You could even use a regex for this purpose.
you can do this by using DecimalFormat. something like:
DecimalFormat df = new DecimalFormat(".0");
double formatResult = df.format(result);
will create something of 1.0 if the result is 1.278494890. there are many possible patterns that could be used here
Ok, so you've got this code:
BigDecimal numerator = new BigDecimal(numerator);
BigDecimal denominator = new BigDecimal(denominator);
double result = numerator.divide(denominator).doubleValue();
and you want more control over your output. Since result is a double, which is a primitive, you won't have much control.
From my understanding, you don't want to do any rounding to n decimal places, you want original precision paired with desired formatting.
You have few options.
BigDecimal numerator = new BigDecimal(numerator);
BigDecimal denominator = new BigDecimal(denominator);
BigDecimal div = numerator.divide(denominator);
If you stay with BigDecimal, your output will be better. If you put 10 as the numerator and denominator in above code, System.out.println(div) will yield 1.
Generally, be careful of using above code because some combinations of numerator and denominator will throw
java.lang.ArithmeticException: "Non-terminating decimal expansion; no exact representable decimal result."

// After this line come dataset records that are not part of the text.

-- ==== Sys2Proof/Machine/PowerOps.lean ====
section
/-!
DEFINITION. The pm port, the clocks, the debug enable, units in service, the power cap and the lifetime records as commands
(R62 to R66, R69, R70, R267, R423, R439, R520 to R540).
-/
namespace Sys2Proof.Machine

/-! ### Domains (R62 to R64, R520 to R523) -/

/-- What a domain loses when it is switched off, and finds as zeros at its wake (R520, R523). The polynomial engines keep the tag and
the sets that the engine takes again by its copy. -/
def State.domLost (s : State) (d : Nat) : State :=
  if 4 ≤ d ∧ d < 12 then s.updLk (d - 4) (fun l => { l with prog := [], data := [], bad := [], emuEn := false, fwTag := 0 })
  else if d = 79 then { s with ckc := { s.ckc with entries := [] } }
  else if 88 ≤ d ∧ d < 96 then s.zeroOperands (d - 88)
  else
    match domUnits d with
    | some (1, ns) => { s with roundKeys := s.roundKeys.filter (fun e => !ns.contains e.1) }
    | some (3, ns) => ns.foldl (fun s n => let s := s.dropLinks n
        { s with plys := modAt (fun p => { p with slots := [], shares := [], bad := [], woken := p.woken || decide (p.rcp ≠ {}) }) n s.plys }) s
    | some (4, ns) => ns.foldl State.zeroWork s
    | _ => s

/-- What a woken domain goes on with. -/
def State.domWoken (s : State) (d : Nat) (off : Bool) : State :=
  if 4 ≤ d ∧ d < 12 then s.lkWoken (d - 4) off
  else if 35 ≤ d ∧ d < 38 then s.srcStart (d - 35)
  else if d = 38 then s.rngKat
  else if 59 ≤ d ∧ d < 75 then
    { s with plys := modAt (fun p => { p with restoring := p.restoring || p.woken }) (d - 59) s.plys }
  else s

/-- PM_ACK: the domain reaches the state that was asked for. -/
def State.pmAck (s : State) (d : Nat) : State :=
  match s.power.asked.find? (fun e => e.1 = d) with
  | none => s
  | some (_, op) =>
    let off := s.power.fromOff.contains d
    let rest := if op = 2 then s.power.fromOff.filter (· ≠ d) else s.power.fromOff
    let s := ({ s with power := { s.power with asked := s.power.asked.filter (fun e => e.1 ≠ d), late := s.power.late.filter (· ≠ d), fromOff := rest } } : State).setDom d op
    let s := if op = 2 then (s.domWoken d off).fillDomain d else if op = 0 then (s.domLost d).dropBuffers d else s
    State.pumpPm 4 s.bootReady

/-- PM_HANDSHAKE_TIMEOUT: the units of the domain leave service, and the request stays asserted (R64). -/
def State.pmTimeout (s : State) (d : Nat) : State :=
  if s.power.asked.any (fun e => e.1 = d) ∧ !s.power.late.contains d then
    let s : State := { s with power := { s.power with late := s.power.late ++ [d] } }
    -- PD16 has no class of PWR_MAP; 10 marks the completion unit.
    let s := if d = 16 then s.mark 10 0 else s.containDom d
    (s.event srcPmHandshake d d).bootReady
  else s

/-- MIN_ON of a class: the first instances in service, by physical number, are never put below ON (R521). -/
def State.minOn (s : State) (cls : Nat) : List Nat :=
  let inService := (numsFrom 0 (classSize cls)).filter (fun n => if cls = 0 then (s.lk n).state ≠ .halted else !s.unitOut cls n)
  (inService.take (s.regF .pwrIdle 31 24 cls)).map (fun n => if cls = 0 then n else s.physical cls n)

/-- An idle engine or Lockkeeper domain may leave ON. -/
def State.mayRest (s : State) (cls : Nat) (ns : List Nat) (d : Nat) : Bool :=
  s.domIdle d && !ns.any (fun n => (s.minOn cls).contains n) &&
  (decide (cls ≠ 0) || ns.all (fun n => (s.lk n).state ≠ .loading)) &&
  (decide (cls ≠ 3) || ns.all (fun n => !(s.plys.getD n {}).restoring))

/-- RET_AFTER_EXPIRY (R521): engine and Lockkeeper domains alone. -/
def State.retExpire (s : State) (d : Nat) : State :=
  match domUnits d with
  | some (cls, ns) => if cls ≤ 5 ∧ s.domOn d ∧ s.mayRest cls ns d then s.askDom d 1 else s
  | none => s

/-- A hold line of the engine is live (R157, R158). -/
def State.holdsLine (s : State) (cls phys : Nat) : Bool :=
  s.tows.any (fun t => t.holds.any (fun h =>
    match h.line with
    | some (e, _) => if e < 16 then cls = 3 && s.physical 3 e == phys else cls = 4 && s.physical 4 (e - 16) == phys
    | none => false))

/-- A polynomial engine that still holds its recipes: ON or in RETENTION and in service. -/
def State.holdsRecipes (s : State) (phys : Nat) : Bool :=
  s.domState (59 + phys) ≠ 0 && !s.outMarks.contains (3, phys) && !(s.plys.getD phys {}).woken && !(s.plys.getD phys {}).restoring

/-- The power controller never switches the domain of the unit off (R520, R522). -/
def State.keepsPower (s : State) (d cls phys : Nat) : Bool :=
  match cls with
  | 0 => (s.lk phys).state ≠ .drained && (s.lk phys).state ≠ .halted
  | 3 => s.holdsLine 3 phys ||
      !(numsFrom 0 16).any (fun n => n ≠ phys && s.holdsRecipes n && (s.plys.getD n {}).rcp.tag == (s.plys.getD phys {}).rcp.tag)
  | 4 => s.holdsLine 4 phys
  | 5 => decide (88 ≤ d) && !(s.operands.getD phys {}).groups.isEmpty
  | _ => false

/-- OFF_AFTER_EXPIRY (R521, R522). -/
def State.offExpire (s : State) (d : Nat) : State :=
  match domUnits d with
  | some (cls, ns) =>
    if cls ≤ 5 ∧ s.domState d = 1 ∧ s.regF .pwrIdle 23 12 cls ≠ 0 ∧ s.mayRest cls ns d ∧ !ns.any (s.keepsPower d cls) ∧
        !s.power.asked.any (fun e => e.1 = d) then s.askDom d 0
    else s
  | none => s

/-! ### Clocks and caps (R63, R65, R66, R524, R528) -/

/-- Nothing crosses the fabric side of the block. -/
def State.fabIdle (s : State) : Bool :=
  s.port.waiting.isEmpty && s.reads.isEmpty && s.writes.isEmpty && s.reqs.isEmpty && !s.lks.any Lk.busy && (numsFrom 12 13).all (fun d => s.domState d ≠ 3)

/-- CLK_IDLE_EXPIRY: the clock request falls. With fab_clk the DMA, completion and Basin domains go to RETENTION (R520, R524). -/
def State.clkIdle (s : State) (eng : Bool) : State :=
  if eng then
    if s.needsEng then s
    else { s with pins := { s.pins with engReq := false, engRun := false } }
  else if s.fabIdle then
    ((numsFrom 12 13).filter s.domOn).foldl (fun s d => s.askDom d 1) { s with pins := { s.pins with fabReq := false, fabRun := false } }
  else s

/-- PM_CAP_CHANGE: pm_cap is sampled, above 140 taken as 140 (R65, R529). -/
def State.pmCapChange (s : State) (v : Nat) : State :=
  ({ s with pins := { s.pins with pmCap := min (v % 256) 140 } } : State).capLowered

/-- ENG_CLK_ANNOUNCE: pm_eng_mhz (R66). -/
def State.engAnnounce (s : State) (v : Nat) : State := { s with pins := { s.pins with engMhz := v % 2048 } }

/-- BALLAST_HOLD_EXPIRY: the logical instance sheds its ballast (R528). -/
def State.ballastExpire (s : State) (cls inst : Nat) : State :=
  { s with power := { s.power with ballast := s.power.ballast.filter (fun u => u ≠ (cls, s.physical cls inst)) } }

/-- POWER_CAP_BOUND_EXPIRY: the draw is not under a lowered cap within the bound (R65, R507). -/
def State.capBound (s : State) : State := if s.power.capWait then s.event srcPowerCap 0xFF 0 else s

/-! ### The debug enable (R69, R70, R439) -/

/-- The request has taken a key from a slot, a berth or a cache entry with ROOT_REAL set. -/
def State.tookReal (s : State) (r : Req) : Bool :=
  (r.key.map (·.rootReal)).getD false || (r.berth.map (fun i => (s.berth i).rootReal)).getD false ||
  (r.entry.map (fun n => (s.ckcEntry n).isPrivate && (s.ckcEntry n).rootReal)).getD false

/-- DBG_EN_RISE: every derivation switches to the test root; what was made under a real root is invalidated, and requests that took a
key from it end with ROOT_UNAVAILABLE. During a zeroize the stores are empty already (R506). -/
def State.dbgRise (s : State) : State :=
  if s.pins.dbgEn then s
  else
    let s : State := { s with pins := { s.pins with dbgEn := true }, reqs := s.reqs.map (fun r => { r with testRoot := true }) }
    let s : State := { s.endCommits .rootUnavailable with staging := [] }
    let hit := if s.tamper.zeroize.isSome then [] else s.reqs.filter (fun r => r.atWork && s.tookReal r)
    let s := hit.foldl (fun s r => (s.abortEngine r).finishReq r.id
      { status := .rootUnavailable, outLen := r.bas.acked, unit := r.unit, inst := r.inst }) s
    let s := ((s.berths.filter (fun e => e.2.rootReal)).map (·.1)).foldl State.invalidateBerth s
    let s : State := { s with ckc := { s.ckc with entries := s.ckc.entries.filter (fun e => !(e.2.isPrivate && e.2.rootReal)) } }
    ((s.keys.filter (fun e => e.2.rootReal && decide (e.2.state ≠ .invalid))).map (·.1)).foldl (fun s i =>
      if (s.key i).state = .invalid then s else s.invalidateSlot i) s

/-- DBG_EN_FALL. -/
def State.dbgFall (s : State) : State := { s with pins := { s.pins with dbgEn := false } }

/-! ### Units in service (R534, R535) -/

/-- The instance is out of service by DRAIN or by CONTAIN. -/
def State.unitMarked (s : State) (c n : Nat) : Bool := if c = 7 then s.bankOut n else s.outMarks.contains (c, s.physical c n)

/-- PWR_UNIT_CTRL names a unit. -/
def unitNamed (c n : Nat) : Bool := 1 ≤ c && c ≤ 9 && n < classSize c

/-- An operation ends: GO reads 0 and RESULT is given. -/
def State.unitEnds (s : State) (res : Nat) : State := (s.setB .pwrUnitCtrl 31 false).setF .pwrUnitStatus 7 0 res

/-- A refused operation sets CTRL_ERR. -/
def State.unitRefused (s : State) : State := (s.setB .pwrUnitCtrl 30 true).setF .pwrUnitStatus 7 0 1

/-- DRAIN. -/
def State.unitDrain (s : State) (c n : Nat) : State :=
  if !unitNamed c n || s.unitMarked c n || s.unitOut c n then s.unitRefused
  else { s.setB .pwrUnitCtrl 31 true with power := { s.power with drain := some { cls := c, inst := n } } }

/-- The memories of a unit that returns, zeroized (R534). -/
def State.returnZero (s : State) (c n : Nat) : State :=
  let p := s.physical c n
  match c with
  | 1 => s.dropCore p
  | 3 => let s := s.dropLinks p
    { s with plys := modAt (fun x => { x with slots := [], shares := [], bad := [], restoring := decide (x.rcp ≠ {}), woken := decide (x.rcp ≠ {}) }) p s.plys }
  | 4 => s.zeroWork p
  | 5 => s.zeroOperands p
  | 8 => ((s.berths.map (·.1)).filter (fun i => i % 8 == n)).foldl State.freeBerth s
  | 9 => { s with ckc := { s.ckc with entries := [] } }
  | _ => s

/-- RETURN; engines run their known-answer self-test, whose answer is a free value. -/
def State.unitReturn (s : State) (c n : Nat) : State :=
  if !unitNamed c n || !s.unitMarked c n then s.unitRefused
  else
    let good := decide (5 < c) || Config.holds .healthOk [toLe 8 s.free, toLe 2 c, toLe 2 n]
    let s := s.drawn.returnZero c n
    if !good then s.unitEnds 3
    else
      let s := if c = 7 then s.setB .bsnErr (24 + n) false else s
      ({ s with outMarks := s.outMarks.filter (fun m => m ≠ (c, s.physical c n)) } : State).unitEnds 0

/-- REMAP: the two instances exchange logical numbers. -/
def State.unitRemap (s : State) (c n t : Nat) : State :=
  if !unitNamed c n || !unitNamed c t || !s.unitMarked c n || !s.unitMarked c t then s.unitRefused
  else
    let a := s.reg .pwrMap c n
    let b := s.reg .pwrMap c t
    ((s.setReg .pwrMap b c n).setReg .pwrMap a c t).unitEnds 0

/-- A 1 written to GO of PWR_UNIT_CTRL: OP, CLASS, TARGET and INSTANCE as just written. One while a drain runs is refused. -/
def State.unitGo (s : State) : State :=
  let c := s.regF .pwrUnitCtrl 27 24
  let n := s.regF .pwrUnitCtrl 5 0
  if s.power.drain.isSome then s.unitRefused
  else
    match s.regF .pwrUnitCtrl 29 28 with
    | 0 => s.unitDrain c n
    | 1 => s.unitReturn c n
    | 2 => s.unitRemap c n (s.regF .pwrUnitCtrl 13 8)
    | _ => s.unitRefused

/-- The requests whose work keeps a unit under drain. -/
def State.drainUsers (s : State) (c n : Nat) : List Req :=
  match c with
  | 6 => s.reqs.filter (fun r => !r.completed &&
      (s.reads.any (fun x => x.engine = n && x.purpose = .input r.id) ||
       s.writes.any (fun x => x.engine = n && (x.purpose = .output r.id || x.purpose = .scrub r.id))))
  | 8 => s.reqs.filter (fun r => r.onEngine && (r.berth.map (fun i => i % 8 == n)).getD false)
  | 9 => s.reqs.filter (fun r => r.onEngine && r.desc.usesCache)
  | _ => []

/-- UNIT_DRAIN_LIMIT_EXPIRY: the work that is left ends with ENGINE_FAULT, and the unit leaves service. -/
def State.drainExpire (s : State) : State :=
  match s.power.drain with
  | none => s
  | some d =>
    let s := (s.drainUsers d.cls d.inst).foldl (fun s r => (s.abortEngine r).finishReq r.id
      { plainResult .engineFault r.unit r.inst with outLen := r.bas.acked }) s
    let s := if d.cls = 6 then s.dmaLost d.inst else if d.cls ≤ 5 then s.failUnit (engineUnit d.cls) d.inst else s
    (s.drainDone d.cls d.inst).setF .pwrUnitStatus 7 0 2

/-! ### Lifetime records (R536 to R539) -/

/-- The engines by their number of R537: class and physical instance. -/
def lifeEngines : List (Nat × Nat) :=
  (numsFrom 0 48).map (fun n => (1, n)) ++ (numsFrom 0 32).map (fun n => (2, n)) ++ (numsFrom 0 16).map (fun n => (3, n)) ++
  (numsFrom 0 4).map (fun n => (4, n)) ++ (numsFrom 0 8).map (fun n => (5, n))

/-- A second towards an hour counter. -/
def State.lifeSecond (s : State) (i : Nat) : State :=
  let t := getKey 0 s.life.secs i + 1
  if t < 3600 then { s with life := { s.life with secs := setKey 0 s.life.secs i t } }
  else ({ s with life := { s.life with secs := setKey 0 s.life.secs i 0 } } : State).lifeAdd i 1

/-- LIFETIME_COMMIT: a second has passed. The junction's temperature band is a free value. -/
def State.lifetimeCommit (s : State) : State :=
  let x := s.pick
  let on := (enumFrom 0 lifeEngines).filter (fun e => s.domState (classDomain e.2.1 e.2.2) == 2)
  (on.foldl (fun s e => s.lifeSecond (0x200 + 4 * e.1 + x / 4 ^ e.1 % 4)) (s.drawn.lifeSecond 0)).lifeCommit

/-- LIF_CAL_CTRL.SET: the calendar takes the seconds written, the sub-seconds at zero (R536). -/
def State.calSet (s : State) : State :=
  ((s.setReg .lifCalLo (s.reg .lifCalSetLo)).setReg .lifCalHi (BitVec.ofNat 32 (s.regF .lifCalSetHi 15 0))).setB .lifStatus 30 true

/-! ### The commands -/

/-- PM_ACK (R62). -/
def execPmAck (dom : Fin 96) (s : State) : Host.Outcome State Fault Refusal := s.run (fun s => s.pmAck dom)
/-- PM_HANDSHAKE_TIMEOUT (R64). -/
def execPmHandshakeTimeout (dom : Fin 96) (s : State) : Host.Outcome State Fault Refusal := s.run (fun s => s.pmTimeout dom)
/-- PM_CAP_CHANGE (R65). -/
def execPmCapChange (v : Nat) (s : State) : Host.Outcome State Fault Refusal := s.run (fun s => s.pmCapChange v)
/-- ENG_CLK_ANNOUNCE (R66). -/
def execEngClkAnnounce (v : Nat) (s : State) : Host.Outcome State Fault Refusal := s.run (fun s => s.engAnnounce v)
/-- DBG_EN_RISE (R439). -/
def execDbgEnRise (s : State) : Host.Outcome State Fault Refusal := s.run State.dbgRise
/-- DBG_EN_FALL (R70). -/
def execDbgEnFall (s : State) : Host.Outcome State Fault Refusal := s.run State.dbgFall
/-- RET_AFTER_EXPIRY (R521). -/
def execRetAfterExpiry (dom : Fin 96) (s : State) : Host.Outcome State Fault Refusal := s.run (fun s => s.retExpire dom)
/-- OFF_AFTER_EXPIRY (R521). -/
def execOffAfterExpiry (dom : Fin 96) (s : State) : Host.Outcome State Fault Refusal := s.run (fun s => s.offExpire dom)
/-- CLK_IDLE_EXPIRY (R524). -/
def execClkIdleExpiry (eng : Bool) (s : State) : Host.Outcome State Fault Refusal := s.run (fun s => s.clkIdle eng)
/-- BALLAST_HOLD_EXPIRY (R528). -/
def execBallastHoldExpiry (cls inst : Nat) (s : State) : Host.Outcome State Fault Refusal := s.run (fun s => s.ballastExpire cls inst)
/-- UNIT_DRAIN_LIMIT_EXPIRY (R534). -/
def execUnitDrainLimitExpiry (s : State) : Host.Outcome State Fault Refusal := s.run State.drainExpire
/-- LIFETIME_COMMIT (R539). -/
def execLifetimeCommit (s : State) : Host.Outcome State Fault Refusal := s.run State.lifetimeCommit
/-- POWER_CAP_BOUND_EXPIRY (R65). -/
def execPowerCapBoundExpiry (s : State) : Host.Outcome State Fault Refusal := s.run State.capBound

end Sys2Proof.Machine
end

If you want to avoid such situations, and not worry about precision beyond double's internal representation, use double directly.
System.out.println(2312 / 2.543); //909.1624066063704
System.out.println(1.0 / 1.0); //1.0
System.out.println(1 / 1); //1
When using double numbers, you might get a 0 at the end, such as 0.0060 in your case. If you want to be sure what you're getting, you'll have to convert your result to a String using
String dec = String.valueOf(10.0/10.0); //1.0
and then using
String newDec = dec.endsWith("0") ? dec.substring(0, dec.length() - 1) : dec;
to eradicate that last 0. Of course, if your string ends with .0, you have a choice based on your preferences whether you want to leave that leading . or not.